2

I have two files and I need to sort and merge the rows based on the time column:

File A:

"2014-02-26 16:03:04"   "Login Success|isNoSession=false"   id=csr,ou=user,dc=openam,dc=forgerock,dc=org    7efb2f0e035a0e3d01  10.17.174.30    INFO    dc=openam,dc=forgerock,dc=org   "cn=dsameuser,ou=DSAME Users,dc=openam,dc=forgerock,dc=org" AUTHENTICATION-100  DataStore   "Not Available" 10.17.174.30

File B:

"2014-02-26 16:02:27"   "Login Failed"  dennis  "Not Available" 10.17.174.30    INFO    dc=openam,dc=forgerock,dc=org   "cn=dsameuser,ou=DSAME Users,dc=openam,dc=forgerock,dc=org" AUTHENTICATION-200  DataStore   "Not Available" 10.17.174.30    
"2014-02-26 16:02:37"   "Login Failed"  purva   "Not Available" 10.17.174.30    INFO    dc=openam,dc=forgerock,dc=org   "cn=dsameuser,ou=DSAME Users,dc=openam,dc=forgerock,dc=org" AUTHENTICATION-200  DataStore   "Not Available" 10.17.174.30

I need to merge the files (pretty standard) but I have to insert the rows into final file based on time found in column 1. I have several other items to modify for each line but I'm pretty sure I can figure that out. The sorting based on time column has me stumped.

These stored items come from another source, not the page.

-- ==== Sys2Proof/Proofs/HarpTiles.lean ====
section
/-!
CERTIFICATE. HZERO and HDRAIN: their starts and their completions (R130, R133, R146 to R150).
-/
namespace Sys2Proof.Machine

/-! ## Tiles (R133) -/

section
variable (h : Harp) (tile : Nat) (x : TileState) (c : Tbl Word)

theorem st_setSt : (h.setSt tile x).st tile = x := by
  unfold Harp.setSt Harp.st
  split <;> rfl

theorem tile_setSt (i : Nat) : (h.setSt tile x).tile i = h.tile i := by
  unfold Harp.setSt
  split <;> rfl

theorem st_setSt_other (low : tile < 2) : (h.setSt tile x).st (1 - tile) = h.st (1 - tile) := by
  obtain rfl | rfl : tile = 0 ∨ tile = 1 := by omega
  · rfl
  · rfl

theorem tile_setTile_other (low : tile < 2) : (h.setTile tile c).tile (1 - tile) = h.tile (1 - tile) := by
  obtain rfl | rfl : tile = 0 ∨ tile = 1 := by omega
  · rfl
  · rfl

end

/-! ## HARP instructions that start (R73, R130) -/

section
variable {i : Instr} {g k w : Nat} {b : InstrBits} {legal : Bool} {s : State} {f : Course → State → State}

theorem exec_harpIssue (issues : HarpIssues g k b s) (cached : InCache i s) (code : codeOf i = some (g, k, w))
    (step : exec i s = whenFetched w g k s (.next (harpIssue g k legal s f))) (ok : legal = true) :
    exec i s = .next (f (courseOf s g k) s) := by
  obtain ⟨⟨on, ready⟩, -, -, -, -, -, -, closed, owns⟩ := issues
  unfold harpIssue at step
  rw [exec_issue on ready cached code step (by rw [ok, closed]; rfl) (Nat.zero_le _), owns]
  rfl

end

/-- A tile's work begins: the Harp and its register show it, and the course goes on. -/
theorem harpBegins {g k n : Nat} {busy shown : FRef} {h : Harp} {s v : State} (core : coreOf v g = { coreOf s g with harp := h })
    (mm : v.mm = s.mm) (apart : busy.key ≠ shown.key) (low : busy.key < 8 * 0x410000) (one : busy.len = 1) :
    let t := retire g k (courseOf s g k) (setF (setOn v busy) shown n)
    harpOf t g = h ∧ isOn t busy = true ∧ courseOf t g k = advance (courseOf s g k) ∧ t.mm = s.mm ∧
      (coreOf t g).cmem = (coreOf s g).cmem := by
  have core' : coreOf (setF (setOn v busy) shown n) g = { coreOf s g with harp := h } := core
  have mm' : (setF (setOn v busy) shown n).mm = s.mm := mm
  have lit : getF (setF (setOn v busy) shown n) busy = 1 := by
    rw [getF_setF_ne _ _ apart, setOn, getF_setF_self, one]
    rfl
  generalize setF (setOn v busy) shown n = u at core' mm' lit ⊢
  intro t
  obtain ⟨-, -, cmem, outside⟩ := goesOn_retire g k (courseOf s g k) u
  obtain ⟨-, -, regs⟩ := sameOutside_iff.mp outside
  refine ⟨?_, ?_, courseOf_retire _ _ _ _, (mm_retire _ _ _ _).trans mm', cmem.trans (by rw [core'])⟩
  · rw [harpOf, coreOf_retire, core']
  · rw [isOn_eq_true, regs busy low, lit]
    decide

theorem coreOf_setHarp (g : Nat) (h : Harp) (s : State) : coreOf (setHarp g h s) g = { coreOf s g with harp := h } := by
  rw [setHarp, coreOf_setCore, if_pos rfl]

section
variable {g k : Nat} {b : InstrBits} {s : State} (issues : HarpIssues g k b s)
include issues

theorem exec_hzero (cached : InCache (.hzero g k b) s) (au : b.au = false) (low : b.low.toNat ≤ 1) : exec (.hzero g k b) s = .next (
    if (harpOf s g).st b.low.toNat ≠ .idle then s
    else retire g k (courseOf s g k)
      (setF (setOn (setHarp g ((harpOf s g).setSt b.low.toNat (.zeroing k)) s) (zeroBusy g)) (zeroTile g) b.low.toNat)) := by
  obtain ⟨-, guard, gen, op5, du, bu, cu, -⟩ := id issues
  rw [exec_harpIssue issues cached rfl rfl (by simp [guard, gen, op5, du, bu, cu, au, low])]
  simp only [courseOf_setHarp]

/-- HDRAIN, by its descriptor's place, its check, and its tile. -/
theorem exec_hdrain (cached : InCache (.hdrain g k b) s) (dest : fldD b = 0) (source : Form.ok .ureg b.au (fldA b) = true)
    (rest : bits b.low.toNat 28 0 = 0) : exec (.hdrain g k b) s = .next (
      let off := (ureg (courseOf s g k) (fldA b)).toNat
      let d := cmemRead s g k off 32
      if off % 8 ≠ 0 then failCourse g k (badDrain g) s
      else if cmemSize s g k < off + 32 then failCourse g k (cmemEnd g) s
      else if !drainOk d then failCourse g k (badDrain g) s
      else if !drainFits (cmemSize s g k) d then failCourse g k (cmemEnd g) s
      else if (harpOf s g).st (nTile d) ≠ .idle ∨ isOn s (drainBusy g) then s
      else retire g k (courseOf s g k) (setF (setOn (seenTurn g k (setHarp g ((harpOf s g).setSt (nTile d) (.draining k (leNat d))) s))
        (drainBusy g)) (drainTile g) (nTile d))) := by
  obtain ⟨-, guard, gen, op5, du, bu, cu, -⟩ := id issues
  rw [exec_harpIssue issues cached rfl rfl (by simp [guard, gen, op5, du, bu, cu, dest, source, rest])]
  simp only [courseOf_setHarp]

end

theorem harpShown_low {g : Nat} (core : g < 192) : (zeroBusy g).key < 8 * 0x410000 ∧ (drainBusy g).key < 8 * 0x410000 := by
  simp only [FRef.key, zeroBusy, drainBusy]
  omega

/-! ## HZERO_COMPLETE -/

/-- The Harp with a tile cleared and IDLE. -/
def zeroedHarp (h : Harp) (tile : Nat) : Harp := (h.setTile tile []).setSt tile .idle

/-- HZERO_COMPLETE leaves the Harp so, and shows whether the other tile still clears. -/
def zeroEnds (g tile : Nat) (s : State) : State :=
  setF (setB (setHarp g (zeroedHarp (harpOf s g) tile) s) (zeroBusy g) ((zeroedHarp (harpOf s g) tile).st (1 - tile)).isZeroing) (zeroTile g)
    (if ((zeroedHarp (harpOf s g) tile).st (1 - tile)).isZeroing then 1 - tile else 0)

theorem exec_hzeroComplete {g tile k : Nat} {s : State} (on : s.powered = true) (low : tile < 2) (runs : (harpOf s g).st tile = .zeroing k) :
    exec (.hzeroComplete g tile) s = .next (zeroEnds g tile s) := by
  show execHzeroComplete g tile s = _
  unfold execHzeroComplete whenOn
  rw [Nat.mod_eq_of_lt low, runs, if_pos on, if_pos (show (TileState.zeroing k).isZeroing = true from rfl)]
  rfl

theorem zeroEnds_leaves {g tile : Nat} {s : State} (low : tile < 2) :
    (harpOf (zeroEnds g tile s) g).st tile = .idle ∧ (∀ x, tget 0 ((harpOf (zeroEnds g tile s) g).tile tile) x = 0) ∧
      (harpOf (zeroEnds g tile s) g).tile (1 - tile) = (harpOf s g).tile (1 - tile) ∧
      isOn (zeroEnds g tile s) (zeroBusy g) = ((harpOf s g).st (1 - tile)).isZeroing ∧ (zeroEnds g tile s).mm = s.mm ∧
      (coreOf (zeroEnds g tile s) g).courses = (coreOf s g).courses := by
  have other : (zeroedHarp (harpOf s g) tile).st (1 - tile) = (harpOf s g).st (1 - tile) := by rw [zeroedHarp, st_setSt_other _ _ _ low, st_setTile]
  have core : coreOf (zeroEnds g tile s) g = { coreOf s g with harp := zeroedHarp (harpOf s g) tile } := by
    rw [← coreOf_setHarp]
    exact coreOf_congr rfl g
  have harp : harpOf (zeroEnds g tile s) g = zeroedHarp (harpOf s g) tile := congrArg Core.harp core
  have mm : (zeroEnds g tile s).mm = s.mm := by
    rw [zeroEnds, setF_mm, setB, setF_mm]
    rfl
  rw [harp, core, mm]
  refine ⟨st_setSt _ _ _, fun x => ?_, ?_, ?_, rfl, rfl⟩
  · rw [zeroedHarp, tile_setSt, tile_setTile]; rfl
  · rw [zeroedHarp, tile_setSt, tile_setTile_other _ _ _ low]
  · rw [zeroEnds, other, isOn, getF_setF_ne _ _ (by simp [FRef.key, zeroBusy, zeroTile]), setB, getF_setF_self]
    cases ((harpOf s g).st (1 - tile)).isZeroing <;> rfl

/-! ## HDRAIN_COMPLETE (R148, R149) -/

/-- Only consort memory has changed on core `g`. -/
def OnlyCmem (g : Nat) (s t : State) : Prop := t.mm = s.mm ∧ ∃ m, coreOf t g = { coreOf s g with cmem := m }

theorem OnlyCmem.refl (g : Nat) (s : State) : OnlyCmem g s s := ⟨rfl, _, rfl⟩

theorem OnlyCmem.trans {g : Nat} {s t u : State} (h : OnlyCmem g s t) (h' : OnlyCmem g t u) : OnlyCmem g s u := by
  obtain ⟨mm, m, core⟩ := h
  obtain ⟨mm', m', core'⟩ := h'
  exact ⟨mm'.trans mm, m', by rw [core', core]⟩

theorem onlyCmem_cmemWrite (g slot off : Nat) (bs : List Byte) (s : State) : OnlyCmem g s (cmemWrite g slot off bs s) :=
  ⟨logWrite_mm _ _ _ _, _, coreOf_cmemWrite _ _ _ _ _⟩

theorem onlyCmem_drainRow (g slot : Nat) (d : List Byte) (t : Tbl Word) (r : State × Word) (m : Nat) :
    OnlyCmem g r.1 (drainRow g slot d t r m).1 := by
  unfold drainRow
  dsimp only
  split
  · exact (onlyCmem_cmemWrite _ _ _ _ _).trans (onlyCmem_cmemWrite _ _ _ _ _)
  · exact onlyCmem_cmemWrite _ _ _ _ _

/-- A drain writes consort memory alone. -/
theorem onlyCmem_drainAll (g slot : Nat) (d : List Byte) (s : State) : OnlyCmem g s (drainAll g slot d s).1 :=
  List.foldlRecOn _ _ (motive := fun r : State × Word => OnlyCmem g s r.1) (.refl g s) fun _ before _ _ =>
    before.trans (onlyCmem_drainRow _ _ _ _ _ _)

/-- The Harp whose tile has been drained. -/
def drainedHarp (d : List Byte) (h : Harp) : Harp :=
  (if nFlag d 3 then h.setTile (nTile d) (clearRegion (nRows d) (nCols d) (h.tile (nTile d))) else h).setSt (nTile d) .idle

/-- HDRAIN_COMPLETE, once the rows are in consort memory. -/
def drainEnds (g k : Nat) (d : List Byte) (flags : Word) (u : State) : State :=
  let v := setOff (setOff (setHarp g (drainedHarp d (harpOf u g)) u) (drainBusy g)) (drainTile g)
  setCourse v g k (raiseFlags (courseOf v g k) flags)

theorem exec_hdrainComplete {g k : Nat} {d : List Byte} {s : State} (on : s.powered = true) (runs : drainOf s g = some (k, d)) :
    exec (.hdrainComplete g) s = .next (drainEnds g k d (drainAll g k d s).2 (drainAll g k d s).1) := by
  show execHdrainComplete g s = _
  unfold execHdrainComplete whenOn
  simp only [runs, on, if_true]
  rfl

theorem drained_leaves (d : List Byte) (h : Harp) : (drainedHarp d h).st (nTile d) = .idle ∧
    ∀ m n, m < 128 → n < 128 → tget 0 ((drainedHarp d h).tile (nTile d)) (128 * m + n) =
      if nFlag d 3 = true ∧ m < nRows d ∧ n < nCols d then 0 else tget 0 (h.tile (nTile d)) (128 * m + n) := by
  refine ⟨st_setSt _ _ _, fun m n _ hn => ?_⟩
  rw [drainedHarp, tile_setSt]
  by_cases after : nFlag d 3 = true
  · rw [if_pos after, tile_setTile, tget_clearRegion, show (128 * m + n) / 128 = m by omega, show (128 * m + n) % 128 = n by omega]
    simp only [after, true_and]
  · rw [if_neg after, if_neg fun h => after h.1]

/-- What a drain that ends leaves beside the rows it has written. -/
theorem drainEnds_leaves (g k : Nat) (d : List Byte) (flags : Word) (u : State) :
    (coreOf (drainEnds g k d flags u) g).cmem = (coreOf u g).cmem ∧ harpOf (drainEnds g k d flags u) g = drainedHarp d (harpOf u g) ∧
      isOn (drainEnds g k d flags u) (drainBusy g) = false ∧ (drainEnds g k d flags u).mm = u.mm ∧
      (courseOf (drainEnds g k d flags u) g k).asw = (courseOf u g k).asw ||| flags := by
  unfold drainEnds
  dsimp only
  have core : coreOf (setOff (setOff (setHarp g (drainedHarp d (harpOf u g)) u) (drainBusy g)) (drainTile g)) g =
      { coreOf u g with harp := drainedHarp d (harpOf u g) } := by
    rw [← coreOf_setHarp]
    exact coreOf_congr rfl g
  have dark : getF (setOff (setOff (setHarp g (drainedHarp d (harpOf u g)) u) (drainBusy g)) (drainTile g)) (drainBusy g) = 0 := by
    rw [setOff, getF_setF_ne _ _ (by simp [FRef.key, drainBusy, drainTile]), setOff, getF_setF_self]
    rfl
  have mm : (setOff (setOff (setHarp g (drainedHarp d (harpOf u g)) u) (drainBusy g)) (drainTile g)).mm = u.mm := by
    rw [setOff, setF_mm, setOff, setF_mm, setHarp, setCore_mm]
  generalize setOff (setOff (setHarp g (drainedHarp d (harpOf u g)) u) (drainBusy g)) (drainTile g) = v at core dark mm ⊢
  have course : courseOf v g k = courseOf u g k := by unfold courseOf; rw [core]
  refine ⟨?_, ?_, isOn_eq_false.mpr dark, mm, ?_⟩
  · rw [coreOf_setCourse_self, core]
  · rw [harpOf_setCourse, harpOf, core]
  · rw [courseOf_setCourse_self, course]; rfl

So in this case I would have a file with the line from File A at the end.

Other details.

Just to refresh myself on gawk I was working on parsing the first file. Here is what I have so far:

#!/bin/awk -f
BEGIN {
    FS="\t";
}
{
    # if we have more than 12 fields for the current row, proceed
    if ( NF > 12 )
    {
        # start looking for the user name
        n = split( $3, var1, ",");
        if (n > 4)
        {
            n2 = split (var1[1], var2, "=");
            if (n2 >= 2)
            {
                # Ignore any line where we do not have "id=xxxxx,..."
                if (var2[1] == "id")
                {
                    print $1, "N/A", "N/A", $12, $5, $5, var2[2]
                }
            }
        }
    }
}
END {
    print "Total Number of records=" NR
}

I probably need to move that into a function to make it easier since I'm going to be processing two files at the same time.

D-Klotz
  • 1,973
  • 1
  • 15
  • 37
  • 2
    If you just concatenated the two files and then sorted the concatenated file by the date/time field using the system `sort`, would that get you the result that you need? I note that the date/time format is such that it can be sorted alphabetically to have the dates and times in chronological order. – Simon Feb 26 '14 at 21:18
  • The sorting has to be based off of the actual time, not a character sort. There is a better way of saying that, I hope you get my meaning. – D-Klotz Feb 26 '14 at 21:20
  • 2
    @D-Klotz: our question is: how does a character sort _differ_ from an 'actual time' sort in this case? 'cause in that date/time format, they are one and the same IMO. – Wrikken Feb 26 '14 at 21:24
  • 1
    @D-Klotz: It seems to me that the way the date and time are formatted for this case, a character sort and a time-based sort would give exactly the same result. If there are any examples where they would give a different result, could you show those? – Simon Feb 26 '14 at 21:26
  • I think you are right – D-Klotz Feb 26 '14 at 21:30

2 Answers2

1

Based in the linux and bash tags, you can concatenate both files, sort them by first field and then apply your awk command to the result:

cat fileA fileB | sort -t$'\t' -s -k1,1 | awk -f script.awk
Birei
  • 35,723
  • 2
  • 77
  • 82
1

Little extra work but if you'd like to do it completely in awk (GNU awk), then you'll have to use mktime and strftime functions.

Here is a hint:

awk '{
    # Split the time field so that you have a pattern of YYYY MM DD HH MM SS
    split($0, t, /[-: ]/); 
    patt = t[1] FS t[2] FS t[3] FS t[4] FS t[5] FS t[6];  
    # Store your variable in array
    time[mktime(d)]++
}
END {
    # Sort the array so that you get sorted time
    x = asorti(time, s_time)
    # Iterate over your new sorted array and print it in desired format
    for(i=1; i<=x; i++) {
        print strftime("%Y-%m-%d %T",s_time[i])
    }
}' file

$ cat file
2014-02-26 16:03:04
2017-02-26 16:02:27
2012-02-26 16:02:37

$ awk '{
    split($0, t, /[-: ]/); 
    patt = t[1] FS t[2] FS t[3] FS t[4] FS t[5] FS t[6];   
    time[mktime(d)]++
}
END {
    x = asorti(time, s_time)
    for(i=1; i<=x; i++) {
        print strftime("%Y-%m-%d %T",s_time[i])
    }
}' file
2012-02-26 16:02:37
2014-02-26 16:03:04
2017-02-26 16:02:27
jaypal singh
  • 74,723
  • 23
  • 102
  • 147